In 1930, the US cereal manufacturer Kellogg adopted a six-hour shift to help accommodate unemployed workers, and other forms of work-sharing became more widespread. Although the shorter workweek appealed to Kellogg’s workers, the company, after reverting to longer hours during WWII, was reluctant to renew the six-hour shift in 1945. Workers voted for it by three-to-one in both 1945 and 1946, suggesting that, at the time, they still found life in their communities more attractive than consumer goods. This was particularly true of women. Kellogg, however, gradually overcame the resistance of its workers and whittled away at the short shifts until the last of them were abolished in 1985.

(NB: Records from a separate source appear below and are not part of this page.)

-- ==== Sys2Proof/Laws/Operands.lean ====
section
/-! SUPPORT. The laws of lanes: a lane of a vector built lane by lane, of a block of the buffer, and of an unpacked operand; and the
bytes of a part of a read. -/

namespace Sys2Proof.Machine

theorem lane_of_lt {n : Nat} (v : Vector Byte n) {i : Nat} (h : i < n) : lane v i = v[i] := by simp [lane, h]

theorem lane_ofFn {n : Nat} (f : Fin n → Byte) {i : Nat} (h : i < n) : lane (Vector.ofFn f) i = f ⟨i, h⟩ := by simp [lane, h]

/-- Lane `i` of the block at an offset is the byte at that offset plus `i` (R44). -/
theorem lane_blockAt (n : Nat) (buffer : List Byte) (pos : Nat) {i : Nat} (h : i < n) :
    lane (blockAt n buffer pos) i = buffer.getD (pos + i) 0 := by
  rw [blockAt, lane_ofFn _ h]

/-- Lane `i` of an unpacked operand is bits `8i+7 : 8i` (R65). -/
theorem lane_unpackLanes (n : Nat) (data : BitVec (8 * n)) {i : Nat} (h : i < n) :
    lane (unpackLanes n data) i = data.extractLsb' (8 * i) 8 := by
  rw [unpackLanes, lane_ofFn _ h]
  rfl

/-- Two vectors with the same lanes are equal. -/
theorem vector_ext_lane {n : Nat} (v w : Vector Byte n) (h : ∀ i < n, lane v i = lane w i) : v = w := by
  apply Vector.ext
  intro i hi
  simpa [lane_of_lt v hi, lane_of_lt w hi] using h i hi

/-- A part of a readable range reads as that part of its bytes. -/
theorem Memory.readBytes_slice (m : Memory) (a n k j : Nat) (bytes : List Byte) (h : m.readBytes a n = some bytes)
    (hk : k + j ≤ n) : m.readBytes (a + k) j = some ((bytes.drop k).take j) := by
  obtain ⟨hl, hr⟩ := (Memory.readBytes_eq_some m n a bytes).mp h
  refine (Memory.readBytes_eq_some m j (a + k) _).mpr ⟨by simp; omega, fun i hi => ?_⟩
  rw [Nat.add_assoc, hr (k + i) (by omega)]
  simp [List.getD_eq_getElem?_getD, hi]

/-- The block load of a readable range is the block of its bytes (R44, R119). -/
theorem Memory.readBlock_eq_blockAt (m : Memory) (a len pos n : Nat) (buffer : List Byte) (h : m.readBytes a len = some buffer)
    (hp : pos + n ≤ len) : m.readBlock (a + pos) n = some (blockAt n buffer pos) := by
  simp only [Memory.readBlock, Memory.readBytes_slice m a len pos n buffer h hp, Option.some.injEq]
  apply vector_ext_lane
  intro i hi
  rw [lane_ofFn _ hi, lane_blockAt n buffer pos hi]
  simp [List.getD_eq_getElem?_getD, hi]

end Sys2Proof.Machine
end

Even if a shorter working day became an acceptable strategy during the Great Depression, the economic system’s orientation toward profit and its bias toward growth made such a trajectory unpalatable to most captains of industry and the economists who theorised their successes. If profit and growth were lagging, the system needed new impetus. The short depression of 1921–1922 led business leaders and economists in the US to fear that the immense productive powers created over the previous century had grown sufficiently to meet the basic needs of the entire population and had probably triggered a permanent crisis of overproduction. Prospects for further economic expansion were thought to look bleak.
The historian Benjamin Hunnicutt, who examined the mainstream press of the 1920s, along with the publications of corporations, business organisations, and government inquiries, found extensive evidence that such fears were widespread in business circles during the 1920s. Victor Cutter, president of the United Fruit Company, exemplified the concern when he wrote in 1927 that the greatest economic problem of the day was the lack of “consuming power” in relation to the prodigious powers of production.